As one examines the statistics reported on the 33 million AMR devices shipped in the United States, clearly radio frequency (RF) communication methodologies dominate this market.
The further dissection of this data shows that the RF-based AMR systems are predominantly simplex and are defined as either one-way or one-and-a-half way. One-way systems are where the end unit periodically ‘chirps' its information to a nearby receiver. One-and-a-half way systems are those where the device is awakened by a receiver and begins to transmit its data for a period of time. In both cases, the receiver can be a hand-held unit carried by the meter reader, a van-based or mobile unit, or a fixed radio network with devices permanently mounted on light standards.
While there are other RF systems that operate in a two-way mode (bilateral ability to send or receive data) they often use public networks such as paging, cellular methodologies, or private fixed radio systems. Similarly there are hybrid systems that use a mixture of RF and other communications methods to achieve a two-way system, but these techniques are much less prevalent.

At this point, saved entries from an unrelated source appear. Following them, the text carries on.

-- ==== Sys2Proof/Tests/Slice0.lean ====
section
/-! SUPPORT. The model's own tests: ill-formed commands that WellFormed refuses, the worked examples of the spec, and for every
obligation with hypotheses (named in brackets) states and operands that meet them. -/

namespace Sys2Proof.Tests
set_option Elab.async false

open Sys2Proof.Machine

/-! ### Ill-formed commands -/

/-- A SOURCE code names 16 link dies, 16 memory dies and the service die (R15). -/
theorem test_wf_rim_code : (Instr.rimInjection 33 0 0).wf = false := by decide
/-- A link die has six ports, a memory die four, the service die eight (R15). -/
theorem test_wf_rim_ports : (Instr.rimInjection 15 6 0).wf = false ∧ (Instr.rimInjection 16 4 0).wf = false ∧
    (Instr.rimInjection 32 7 0).wf = true := by decide
/-- A lath message is 10 to 64 bytes long (R223). -/
theorem test_wf_lath_message_short : (Instr.lathMessageReceive 0 1 (List.replicate 9 0)).wf = false := by decide
/-- A lath message is 10 to 64 bytes long (R223). -/
theorem test_wf_lath_message_long : (Instr.lathMessageReceive 0 1 (List.replicate 65 0)).wf = false := by decide
/-- CFG_WR carries one to five words (R262). -/
theorem test_wf_cfg_wr_empty : (Instr.cfgWr ⟨0, 0, false, 0, 0, []⟩).wf = false := by decide
/-- CFG_WR carries one to five words (R262). -/
theorem test_wf_cfg_wr_long : (Instr.cfgWr ⟨0, 0, false, 0, 0, List.replicate 6 0⟩).wf = false := by decide
/-- The offset of CFG_WR is a multiple of 8 (R262). -/
theorem test_wf_cfg_wr_offset : (Instr.cfgWr ⟨0, 4, false, 0, 0, [0]⟩).wf = false := by decide
/-- The offset of CFG_RD is a multiple of 8 (R263). -/
theorem test_wf_cfg_rd_offset : (Instr.cfgRd 0 12 1 0).wf = false := by decide
/-- CFG_RD reads one to five words (R263). -/
theorem test_wf_cfg_rd_count : (Instr.cfgRd 0 8 0 0).wf = false ∧ (Instr.cfgRd 0 8 6 0).wf = false ∧ (Instr.cfgRd 0 8 5 0).wf = true := by decide
/-- A CFG_RSP has a status 0 to 3 (R263). -/
theorem test_wf_cfg_rsp_status : (Instr.cfgRsp 0 4 []).wf = false := by decide
/-- A CFG_RSP carries up to five words (R263). -/
theorem test_wf_cfg_rsp_words : (Instr.cfgRsp 0 0 (List.replicate 6 0)).wf = false := by decide
/-- A report carries up to four words of detail (R547). -/
theorem test_wf_report_detail : (Instr.errReport ⟨0, 1, 0, 0, List.replicate 5 0⟩).wf = false := by decide
/-- The scope of a group is 0, 1 or 2 (R406). -/
theorem test_wf_prepare_scope : (Instr.cgPrepare 0 ⟨0, 0, 3, 0, []⟩).wf = false := by decide
/-- A group lists up to eight nodes (R406). -/
theorem test_wf_prepare_nodes : (Instr.cgPrepare 0 ⟨0, 0, 2, 0, List.replicate 9 0⟩).wf = false := by decide
/-- The reason of a NO is 0 to 4 (R407). -/
theorem test_wf_vote_reason : (Instr.cgVote 0 0 0 0 5 0).wf = false := by decide
/-- The reason of a discard is 1 to 5 (R408). -/
theorem test_wf_discard_reason : (Instr.cgDiscard 0 0 0).wf = false ∧ (Instr.cgDiscard 0 0 6).wf = false ∧ (Instr.cgDiscard 0 0 5).wf = true := by decide
/-- A trim period reads 56 temperatures (R177, R178). -/
theorem test_wf_trim_period : (Instr.trimPeriod (List.replicate 55 0)).wf = false := by decide
/-- The converters of a group are 0 to 127 and the spare, 128 (R184). -/
theorem test_wf_converter : (Instr.converterMeasure 0 0 0 129 (List.replicate 32 0)).wf = false ∧
    (Instr.converterMeasure 0 0 0 128 (List.replicate 32 0)).wf = true := by decide
/-- A converter converts four charges eight times each (R184). -/
theorem test_wf_converter_codes : (Instr.converterMeasure 0 0 0 127 (List.replicate 31 0)).wf = false := by decide
/-- A macro has 24 references (R185). -/
theorem test_wf_scan : (Instr.referenceScan 0 0 (List.replicate 23 0)).wf = false := by decide
/-- A window write carries one line (R144). -/
theorem test_wf_program_line : (Instr.pageProgram true 0 (List.replicate 15 0)).wf = false := by decide
/-- A window write carries one line (R144). -/
theorem test_wf_erase_line : (Instr.macroErase true 0 (List.replicate 17 0)).wf = false := by decide
/-- A task record is 64 bytes (R350). -/
theorem test_wf_submit_record : (Instr.submit 0 0 0 [List.replicate 8 0, List.replicate 7 0]).wf = false := by decide
/-- An append carries one line (R398). -/
theorem test_wf_append_line : (Instr.dramAppend 0 0 0 0 []).wf = false := by decide
/-- LAND carries whole lines (R493). -/
theorem test_wf_land_line : (Instr.land 0 0 [(0, List.replicate 16 0), (0, List.replicate 15 0)]).wf = false := by decide
/-- An OPEN carries 97 bytes of public key and 96 of signature (R529). -/
theorem test_wf_open_key : (Instr.openSession 0 0 ⟨0, 0, 0, 0, 0, 0, 0, 0, 0, 0, 0, 0, 0, List.replicate 96 0, 0, List.replicate 96 0⟩).wf = false ∧
    (Instr.openSession 0 0 ⟨0, 0, 0, 0, 0, 0, 0, 0, 0, 0, 0, 0, 0, List.replicate 97 0, 0, List.replicate 95 0⟩).wf = false := by decide
/-- A member record is 32 bytes (R516). -/
theorem test_wf_sync_member : (Instr.sync 0 0 [(0, [0, 0, 0])] []).wf = false := by decide
/-- A span entry has a header and a route (R507). -/
theorem test_wf_sync_span : (Instr.sync 0 0 [] [(0, [0])]).wf = false := by decide
/-- The rim dies that can fall silent are the link and memory dies (R553). -/
theorem test_wf_rim_silent : (Instr.rimSilent 32).wf = false ∧ (Instr.rimSilent 31).wf = true := by decide
/-- A supply fault names a domain 1 to 4 (R597). -/
theorem test_wf_supply_domain : (Instr.supplyFault 0 0 0).wf = false ∧ (Instr.supplyFault 5 0 0).wf = false ∧ (Instr.supplyFault 4 0 0).wf = true := by decide
/-- A supply fault is of kind 0 to 2 (R579). -/
theorem test_wf_supply_kind : (Instr.supplyFault 1 0 3).wf = false := by decide
/-- A hazard has a code 1 to 9 (R325). -/
theorem test_wf_hazard_code : (Instr.hazard 0 0).wf = false ∧ (Instr.hazard 0 10).wf = false ∧ (Instr.hazard 0 9).wf = true := by decide

/-! ### Worked examples of the specification -/

/-- Stream 9,300 is served by request engine 9 (R8). -/
theorem test_engine_of_stream : sidEng 9300 = 9 := by decide
/-- The tile window of the scratchpad word in the example under R28, and the register addresses of the example under R634. -/
theorem test_addresses : regAddr 0x1006882D4E58 = .tile 1672 0x2D4E58 ∧ regAddr 0x10068880D000 = .tile 1672 0x80D000 ∧
    regAddr 0x200000000050 = .svc 0x50 := by decide
/-- The tile at (40, 17) is site 1,672, in calibration block 11 (R14, R177). -/
theorem test_site : siteX 1672 = 40 ∧ siteY 1672 = 17 ∧ blockOf 1672 = 11 := by decide
/-- Row 17, column 300 of macro 523 on tier 6 under site 1,672 (R55). -/
theorem test_fabric_address : fabAddr 1672 (6 * 1024 + 523) 17 300 false = 0x1A23416452C := by decide
/-- The scale codes 0x68 and 0x7C are 0.25 and 1.5 (R103). -/
theorem test_scale_codes : widenSc8 0x68 = (0x3E800000, flNone) ∧ widenSc8 0x7C = (0x3FC00000, flNone) := by decide
/-- 16,777,217 lies halfway and converts to 2^24 with NX (R112). -/
theorem test_int_to_fp32 : cvtI32F32 16777217 = (0x4B800000, flNX) := by decide
/-- 455.0 and 464.0 convert to 448 with NX; 470.0 overflows (R115). -/
theorem test_fp32_to_e4m3 : cvtE4m3 true (dec32 0x43E38000) = (0x7E, flNX) ∧ cvtE4m3 true (dec32 0x43E80000) = (0x7E, flNX) ∧
    cvtE4m3 true (dec32 0x43EB0000) = (0x7E, flOF ||| flNX ||| flSAT) ∧ cvtE4m3 false (dec32 0x43EB0000) = (0x7F, flOF ||| flNX) := by decide
/-- 2^-10 is a tie and converts to +0 with UF and NX (R115). -/
theorem test_fp32_to_e4m3_small : cvtE4m3 true (dec32 0x3A800000) = (0, flUF ||| flNX) := by decide
/-- 127.5 rounds to 128 and is clamped; -128.5 rounds to -128; 127.9 truncates to 127 (R117). -/
theorem test_fp32_to_int8 : cvtI8 .rne (dec32 0x42FF0000) = (127, flSAT ||| flNX) ∧ cvtI8 .rne (dec32 0xC3008000) = (-128, flNX) ∧
    cvtI8 .rz (dec32 0x42FFCCCD) = (127, flNX) := by decide
/-- The trim of the example under R180: 14 with the sets +12 and +18, 15 with +12 and +20, at 71.25 °C. -/
theorem test_trim_target : trimTarget ⟨[0, 0, 12, 18, 0], 0, 0⟩ 1140 = 14 ∧ trimTarget ⟨[0, 0, 12, 20, 0], 0, 0⟩ 1140 = 15 := by decide
/-- The slot entry that sends 16 flits from the local input eastward from cycle 126 (the example under R207). -/
theorem test_slot_entry : slotCycles 0x14007807E = (List.range 16).map (126 + ·) ∧ entrySrc 0x14007807E 1 = 5 ∧
    entrySrc 0x14007807E 0 = 0 := by decide
/-- A worker strapped with POD_SLOT 9 and MGMT_ADDR 3 answers at 169.254.10.19 (the example under R601). -/
theorem test_management_address :
    (bootStraps { State.reset with svc := { Svc.reset with pins := BitVec.ofNat 18 (1 + 64 * 9 + 8192 * 3) } }).svc.mgmtIp4 = 0xA9FE0A13 := by
  decide
/-- A freeze at D2 in frame 1,000,000 stops at the boundary of frame 1,000,004 (the example under R618). -/
theorem test_stop_frame : (freezeStart 2 { State.reset with frames := 1000000, sec := { Sec.reset with level := 2 } }).svc.stopFrame = 1000004 := by
  decide
/-- The lane record of chunk 3 of stream 9,302 (the example under R368). -/
theorem test_lane_record : laneRecord 9302 Ctx.free ⟨96, 4, true, true⟩ 0 true = 0x000006004C802456 := by decide
/-- The page-table entry of page 215 (the example under R403). -/
theorem test_page_entry : waferPte 6 60 20480 0x2A5 = 0x02A5000014003C06 := by decide
/-- The first four words of the TOKEN record of stream 9,302 (the example under R433). -/
theorem test_ring_record :
    let c := { Ctx.free with gen := 3, log2n := 6 }
    let b := recBytes State.reset 9302 c ⟨1, 0, 1, 100, tokenBody c 48211 0 282⟩
    (List.range 4).map (fun i => leNat ((b.drop (8 * i)).take 8)) = [0x0001000324560101, 0x0000006400000000, 0xBC53, 0x11A] := by decide
/-- The tree of the worked example of the weight fabric: the block sums 11 and -100 give -9.203125. -/
theorem test_macro_tree : treeOut 0x3D80 [0x68, 0x7C, 0, 0] [11, -100, 0, 0] = 0xC1134000 := by decide

/-- The macro of the worked example of the weight fabric: W2, with the levels 3, 0 and 1 in rows 3, 17 and 40 of column 300. -/
def exampleMacro : Fabric :=
  { Fabric.reset with
    mt := [(0, { MEntry.fresh with fmt := 1, res := true })]
    pages := [(3, ⟨3 <<< 600, 0, 2⟩), (40, ⟨1 <<< 600, 0, 2⟩)] }
/-- The activations of the worked example. -/
def exampleLine : List Byte := lupd (lupd (lupd (List.replicate 128 0) 3 (fun _ => 5)) 17 (fun _ => 0xFD)) 40 (fun _ => 100)

/-- The plane sums of block 0 (R63, R64). -/
theorem test_plane_sums : (List.range 8).map (fun b => (planeSum exampleMacro 0 (mtGet exampleMacro 0) exampleLine 0 b 300).p) =
    [-1, 0, -1, -2, -2, -2, -2, -2] := by decide +kernel
/-- The plane sums of block 1 (R63, R64). -/
theorem test_plane_sums_one : (List.range 8).map (fun b => (planeSum exampleMacro 0 (mtGet exampleMacro 0) exampleLine 1 b 300).p) =
    [0, 0, -1, 0, 0, -1, -1, 0] := by decide +kernel
/-- The block sum of block 0 (R65). -/
theorem test_block_sum : blockRaw ([-1, 0, -1, -2, -2, -2, -2, -2].map (fun p => ⟨p, []⟩)) = 11 := by decide

/-- The buffer of the example under R302: the key in column 7, with its group scales. -/
def exampleBuffer : SBuf :=
  { SBuf.clear with
    words := [(112, ⟨0x3C, false⟩), (117, ⟨0x40, false⟩)]
    scales := [(3, ⟨0x7C6800000000, false⟩)]
    ef := 1
    gm := 1
    valid := true }
/-- The score of a query against a KV8 key (R299, R300). -/
theorem test_key_score :
    let t := { Tile.reset with da := { DArr.reset with pairs := [(2, ⟨0x3F000000, false⟩), (3, ⟨0x3DB50000, false⟩)] } }
    let a : List (FVal × Bool) := lupd (lupd (List.replicate 128 (decInt 0, false)) 0 (fun _ => (decInt 10, false))) 40 (fun _ => (decInt (-3), false))
    let r := mulLane t exampleBuffer true ⟨false, 0, 0, 0, 0, 1⟩ a 7
    (r.term, r.flags) = (0xBE6D9000, flNone) := by decide +kernel
/-- A diagnostic record of twelve pairs begins with 0xAC (R566). -/
theorem test_record_head : cborHead 5 12 = [0xAC] := by decide

/-! ### The hypotheses of the obligations are met: the control core -/

/-- The module after reset with one tile. -/
def tileState (site : Nat) (t : Tile) : State := { State.reset with grid := { Grid.reset with tiles := [(site, t)] } }

/-- A tile whose core runs, with g1 = 8, g2 = 5, g5 beyond the scratchpad, g6 marked, name 2 VALID, and landing window 3 short of credits. -/
def coreTile : Tile :=
  { Tile.reset with
    cc := { CCore.reset with st := .running, g := [(1, ⟨8, false⟩), (2, ⟨5, false⟩), (5, ⟨0x800000, false⟩), (6, ⟨1, true⟩)] }
    seq := { Seqr.reset with names := [(2, 1 <<< 63)] }
    pad := { Pad.reset with win := [(3, { winGet Pad.reset 3 with typ := 1, quota := 8, credits := 4 })] } }
/-- The module with that tile at site 97. -/
def coreState : State := tileState 97 coreTile
/-- An instruction of that core in cycle 100, with guard p0. -/
def coreHdr : CcHdr := ⟨97, 100, 0⟩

The breakdown of these approaches is shown in Figure 2.
There is a clear preference for RF solutions among the various utility sectors, as shown in table 1.
Although each utility type has its own unique needs, traditionally there are economic, technical, business, political, functional and operational issues that must be considered in the choice of a network solution. Each of these areas of concern may shed some insight into the rationale behind the trend to use RF.
Other communication techniques such as telephone and powerline communications (PLC) offer some distinct advantages over RF. It is, however, often a delicate balance of trade-offs of multiple factors that can drive a particular technology choice as the primary means of communicating with the meter.
The decision to implement AMR normally begins with an economic feasibility study. Few utilities can justify any system when the metric to meet or beat the simple substitution of technology from a manual process is in the range of $0.50 to $1.50 per month per meter. Clearly other factors must be taken into consideration.
The payback considerations or return on investment (ROI) normally dominate the business case, as the economic supporter looks at minimisation to key base features in an attempt to move the functionality curve towards the lowest cost.
While the economics of an RF-based system are generally more costly than those of a telephone-based system, one may question why the trends of deployment clearly indicate that RF and PLC are positive, while the trend for telephone based systems is negative. (See figure 3.)
Certainly economics is not the only factor that must be considered. In telephone-based systems, the operational characteristics are generally categorised into two general classes, inbound and outbound.
Inbound telephone is where the meter interface unit (MIU) initiates the call to the utility on a regular basis or on detection of an exception. Outbound telephone systems allow the utility to use a special access arrangement provisioned in the local telephone office to silently access the customer's line to awaken the premise device.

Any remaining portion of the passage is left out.